Documented in MainINDELClass1

#'Calculate Neoantigen Candidates on INDELs for MHC Class1
#'
#'@param input_annovar_format_file An input vcf file annotated by ANNOVAR (http://annovar.openbioinformatics.org/en/latest/).
#'You can directly indicate a matrix, which is the same as annovar format vcf file, as input.
#'
#'See by data(sample_vcf.annovar); sample_vcf.annovar.txt;
#'
#'@param input_vep_format_file An input file annotated by Ensembl Variant Effect Predictor (VEP).
#'You can directly indicate a matrix, which is the same as annovar format VEP file, as input.
#'
#'See by data(sample_vcf.vep); sample_vcf.vep.txt;
#
#'@param input_vcf_format_file_and_vep An input vcf file and path to Ensembl Variant Effect Predictor (VEP).
#'Before using this option, please install vep according to the official cite ("https://asia.ensembl.org/info/docs/tools/vep/index.html").
#'
#'@param hla_file A tab separated file indicating HLA types.

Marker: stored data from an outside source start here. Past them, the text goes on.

-- ==== Sys2Proof/Machine/Commit.lean ====
section
/-!
DEFINITION. The reduction and commit logic, its commit side: READY (R318, R319), the summit (R320), COMMIT and ABANDON
(R321, R323), cairns (R325, R326), and the job and bucket registers (R328, R329).
-/

namespace Sys2Proof.Machine

/-! ### Racks and BELAY_N (R319) -/

/-- The rack of a member. -/
def rackOf (s : State) (j m : Nat) : Nat := member s j m / 64
/-- The members of a job in the rack of this module. -/
def rackMates (s : State) (j : Nat) : List Nat :=
  (List.range (groupG s j)).filter (fun m => rackOf s j m == rackOf s j (groupSelf s j))
/-- Whether this module is the leader of its rack: its member of the lowest index. -/
def rackLeader (s : State) (j : Nat) : Bool := (rackMates s j).head? == some (groupSelf s j)
/-- BELAY_EN of a job. -/
def belayEn (s : State) (j : Nat) : Bool := bit (s.rd (rclBase j)) 1

/-- BELAY_N is driven low while a job with BELAY_EN has not become READY (R319). -/
def belayPin (s : State) : State :=
  { s with pins := { s.pins with belayLow := (allFin 16).any (fun j =>
      rclEn s j && belayEn s j && (s.rcl.jobs[j]).phase != 2) } }

/-! ### READY (R318) -/

/-- Whether a bucket is through: every inactive half written, every owned shard distributed, the hand-over taken. -/
def bktReady (s : State) (e : QId) : Bool :=
  let b := s.rcl.bkts[e]
  (List.range (bShards s e)).all (fun sh => b.got.getLsbD sh) && b.own.all (fun x => x.2 == .done) && b.accepted

/-- READY goes to the summit, counting `n` members. -/
def sendReady (s : State) (j : JobId) (n : Nat) : State :=
  let s := s.setRclJob j { s.rcl.jobs[j] with readySent := true }
  say (readyMark s j) j 0 0 (sayFields s j skReady 0 0 0 n false 0) []

/-- The member becomes READY: it sends READY, or releases BELAY_N where belay covers it (R318, R319). A member whose leader
sends READY for it counts as having sent READY from then on; the leader once it has sent it. -/
def readyReached (s : State) (j : JobId) : State :=
  let k := s.rcl.jobs[j]
  if !rclEn s j ∨ k.phase ≠ 1 ∨ k.failed ∨ !s.domainOn 48 ∨ !(jobBkts s j).all (bktReady s) then s
  else
    let s := s.setRclJob j { k with phase := 2 }
    if belayEn s j then
      belayPin (s.setRclJob j { s.rcl.jobs[j] with belayDue := rackLeader s j, readySent := !rackLeader s j })
    else sendReady s j 1

/-- BELAY_N has read high for four SCLK cycles: the rack leader sends READY for its rack (R319). -/
def belayRelease (s : State) (j : JobId) : State :=
  let k := s.rcl.jobs[j]
  if !k.belayDue ∨ k.phase ≠ 2 ∨ k.failed ∨ s.pins.belayLow then s
  else sendReady (s.setRclJob j { k with belayDue := false }) j (rackMates s j).length

/-! ### The summit (R320) -/

/-- COMMIT or ABANDON goes to every rack leader of the member table. -/
def sendOutcome (s : State) (j : JobId) (kind : Nat) : State :=
  let ms := List.range (groupG s j)
  let leaders := ms.filter (fun m => (ms.find? (fun i => rackOf s j i == rackOf s j m)) == some m)
  leaders.foldl (fun s m => say s j m 1 (sayFields s j kind 0 0 0 0 false 0) []) s

/-- The summit abandons the step. -/
def abandonNow (s : State) (j : JobId) : State :=
  sendOutcome (s.setRclJob j { s.rcl.jobs[j] with decided := true, phase := 3 }) j skAbandon

/-- READY reaches the summit (R320). -/
def readyIn (s : State) (j : JobId) (p : Pkt) : State :=
  let k := s.rcl.jobs[j]
  if !syncFresh s j p ∨ groupSelf s j ≠ 0 ∨ k.decided then stale s
  else
    let n := satAdd 16 k.readyCnt (pByte p 22 2)
    let s := s.setRclJob j { k with readyCnt := n, firstReady := true }
    if groupG s j ≤ n then sendOutcome (s.setRclJob j { s.rcl.jobs[j] with decided := true }) j skCommit else s

/-- FAIL reaches the summit, which abandons the step (R320). -/
def failIn (s : State) (j : JobId) (p : Pkt) : State :=
  if !syncFresh s j p ∨ groupSelf s j ≠ 0 ∨ (s.rcl.jobs[j]).decided then stale s else abandonNow s j

/-- COMMIT_TIMEOUT has passed since the first READY (R320). -/
def commitTimeout (s : State) (j : JobId) : State :=
  let k := s.rcl.jobs[j]
  if !rclEn s j ∨ groupSelf s j ≠ 0 ∨ !k.firstReady ∨ k.decided then s
  else abandonNow (redEv s false 0x700A j 0 0 (jobStep s j) (groupSelf s j) 0 none) j

/-- A READY member has waited past COMMIT_TIMEOUT, and reports it once (R320). -/
def commitWait (s : State) (j : JobId) : State :=
  let k := s.rcl.jobs[j]
  if !k.readySent ∨ k.phase ≠ 2 ∨ k.waited then s
  else redEv (s.setRclJob j { k with waited := true }) false 0x700B j 0 0 (jobStep s j) (groupSelf s j) 0 none

/-! ### Cairns (R325, R326) -/

/-- CAIRN_STAT of a job. -/
def cairnStat (j : JobId) : Nat := rclBase j + 0x58

/-- The owned shards of a job, in ascending BIDX and then shard. -/
def ownedShards (s : State) (j : Nat) : List (QId × Nat) :=
  let es := (List.range 65536).filterMap (fun i => if (jobBkts s j).any (fun e => bIdx s e == i) then bktFor s j i else none)
  es.flatMap (fun e =>
    ((List.range (bShards s e)).filter (fun sh => ownerOf s j e sh == groupSelf s j)).map (fun sh => (e, sh)))

/-- The bytes of an optimiser-state half in the tier or in module memory, with the failure code of the read; `err` is how
a read of the tier goes wrong, if it does (R263). No step fails because of a cairn: an error has its record and no job
(R326). -/
def stateBytes (s : State) (a n : Nat) (err : Option CxlErr) : State × List Byte × Nat :=
  match (match placeLocal s a n with
    | .tier t => tierDo s none t n none err
    | .gddr x => gddrDo s none x n none
    | _ => (s, .fail 1)) with
  | (s, .ok bs) => (s, bs, 0)
  | (s, .fail k) => (s, List.replicate n 0#8, k)
  | (s, .wait) => (s, List.replicate n 0#8, 6)

/-- Whether a half that lies in module memory has to wait for a controller (R250, R255). -/
def halfWaits (s : State) (a n : Nat) : Bool :=
  match placeLocal s a n with
  | .gddr x => gddrServe s x n == .wait
  | _ => false

/-- Whether a half lies in the tier. -/
def halfTier (s : State) (a n : Nat) : Bool :=
  match placeLocal s a n with
  | .tier _ => true
  | _ => false

/-- The record of a shard in a cairn, with the checksum of its data. -/
def cairnRecord (bidx sh len : Nat) (d : List Byte) : List Byte × W64 :=
  let c := csumOf (wordsOf d)
  (padTo 64 (leBytes 2 bidx ++ leBytes 1 sh ++ [0#8] ++ leBytes 4 len ++ leBytes 8 c.toNat) ++ d, c)

/-- What has been read of a cairn: the state, the records with their checksums, the first failure, and how the next read of
the tier goes wrong. -/
structure CairnRead where
  st : State
  recs : List (List Byte × W64) := []
  fail : Nat := 0
  err : Option CxlErr

/-- One half of a cairn is read. -/
def cairnHalf (r : CairnRead) (x : Nat × Nat × Nat × Nat) : CairnRead :=
  match stateBytes r.st x.2.2.1 x.2.2.2 r.err with
  | (s, d, k) =>
    { st := s, recs := r.recs ++ [cairnRecord x.1 x.2.1 x.2.2.2 d], fail := if r.fail = 0 then k else r.fail,
      err := if halfTier r.st x.2.2.1 x.2.2.2 then none else r.err }

/-- The bytes of a cairn with its final header, from its records (R325). -/
def cairnImage (s : State) (j : JobId) (step : Nat) (rs : List (List Byte × W64)) : List Byte :=
  let body := rs.flatMap (·.1)
  padTo 4096 (leBytes 4 step ++ leBytes 2 (groupG s j - 1) ++ leBytes 2 (groupSelf s j) ++ leBytes 4 rs.length ++
    leBytes 4 0 ++ leBytes 8 body.length ++ leBytes 8 (csumOf (rs.map (·.2))).toNat ++ [1#8]) ++ body

/-- A cairn's image with VALID 0. -/
def notValid (img : List Byte) : List Byte := listSet img 32 0#8

/-- Pieces of 1 KiB of a cairn's image, without the final header. -/
def cairnPieces (c : Cairn) : Nat := (c.bytes.length + 1023) / 1024

/-- The place in the image and the bytes of piece `i` of the buddy copy: the image with VALID 0, then the final header
(R325, R326). -/
def cairnPiece (c : Cairn) (i : Nat) : Nat × List Byte :=
  let n := cairnPieces c
  if i < n then (1024 * i, ((notValid c.bytes).drop (1024 * i)).take 1024)
  else (1024 * (i - n), (c.bytes.drop (1024 * (i - n))).take 1024)

/-- The buddy copy goes on while tags are free; the final header waits until everything before it is acknowledged and the
records of the module's own copy are written. -/
def cairnPump (j : JobId) : Nat → State → State
  | 0, s => s
  | fuel + 1, s =>
    let k := s.rcl.jobs[j]
    match k.cairn with
    | none => s
    | some c =>
      let n := cairnPieces c
      if !c.copy ∨ c.stage = 0 ∨ c.fail ≠ 0 ∨ n + 4 ≤ c.sent ∨ (c.sent = n ∧ (!c.buddy.isEmpty ∨ c.stage < 2)) then s
      else
        let (off, bs) := cairnPiece c c.sent
        let dev := fld (s.rd (rclBase j + 0x40)) 2 15
        match peerSend s 0 j dev ((s.rd (rclBase j + 0x50)).toNat + off) (some bs) 0 (.cairn j) with
        | (s, none) => s
        | (s, some (_, false)) => s.setRclJob j { s.rcl.jobs[j] with cairn := some { c with fail := 8 } }
        | (s, some (tag, true)) =>
          cairnPump j fuel (s.setRclJob j { s.rcl.jobs[j] with
            cairn := some { c with sent := c.sent + 1, buddy := c.buddy ++ [tag] } })

/-- Cairns of every job go on. -/
def cairnsGo (s : State) : State := (allFin 16).foldl (fun (s : State) (j : JobId) => cairnPump j 4352 s) s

#'The 1st column is input_file name, and the following columns indicate HLA types.
#'
#'See by data(sample_hla_table_c1); sample_hla_table_c1;
#'
#'@param hla_types Set a list of HLA types
#'
#'@param nm_id_column The column number describing NM IDs in input_file such as
#'
#'"SLCO1C1:NM_001145944:exon7:c.692_693insG:p.L231fs" (Default=NA).
#'
#'
#'
#'
#'
#'@param file_name_in_hla_table If the name (1st column) in HLA table is not the same as input_file, indicate the corresponding name.
#'
#'@param hmdir Home directory for the analysis (Default = getwd()).
#'
#'@param job_id Job-id to be attached in output files (Default = "NO_job_id").
#'
#'@param export_dir The directory will be stored results (Default = "paste("result", file_name_in_hla_table, job_id, sep=".")")
#'
#'@param peptide_length Peptide Length to be generated (Default = {8,9,10,11,12,13}).
#'
#'@param chr_column The column number describing chromosome number in input_file (Default=NA, but will automatically search "Chr" in header).
#'
#'@param mutation_start_column The column number describing mutation start Position in input_file (Default=NA, but will automatically search "Start" in header) .
#'
#'@param mutation_end_column The column number describing mutation end Position in input_file (Default=NA, but will automatically search "End" in header).
#'
#'@param mutation_ref_column The column number describing mutation Ref in input_file (Default=NA, but will automatically search "Ref" in header).
#'
#'@param mutation_alt_column The column number describing mutation Alt in input_file (Default=NA, but will automatically search "Alt" in header).
#'
#'@param depth_normal_column The column number describing the read count from normal cells (Default = NA).
#'
#'@param depth_tumor_column The column number describing the read count from tumor cells (Default = NA).
#'
#'@param ambiguous_between_exon The maximum number to permit the differences between Exon-Lengths from refFlat and refMrna (Default=0).
#'
#'@param ambiguous_codon The maximum number to permit the differences between inputfile- and refMrna-oriented translation start/end position (Default=0).
#'
#'@param refflat_file refFlat file to be used in constructing peptide. (Default=paste(hmdir, "lib/refFlat.txt", sep="").
#'
#'See "https://github.com/hase62/Neoantimon"
#'
#'@param refmrna_file refMrna file to be used in constructing peptide (Default=paste(hmdir, "lib/refMrna.fa", sep="").
#'
#'See "https://github.com/hase62/Neoantimon"
#'
#'@param rnaexp_file A file including RNA expressions (Default=NA).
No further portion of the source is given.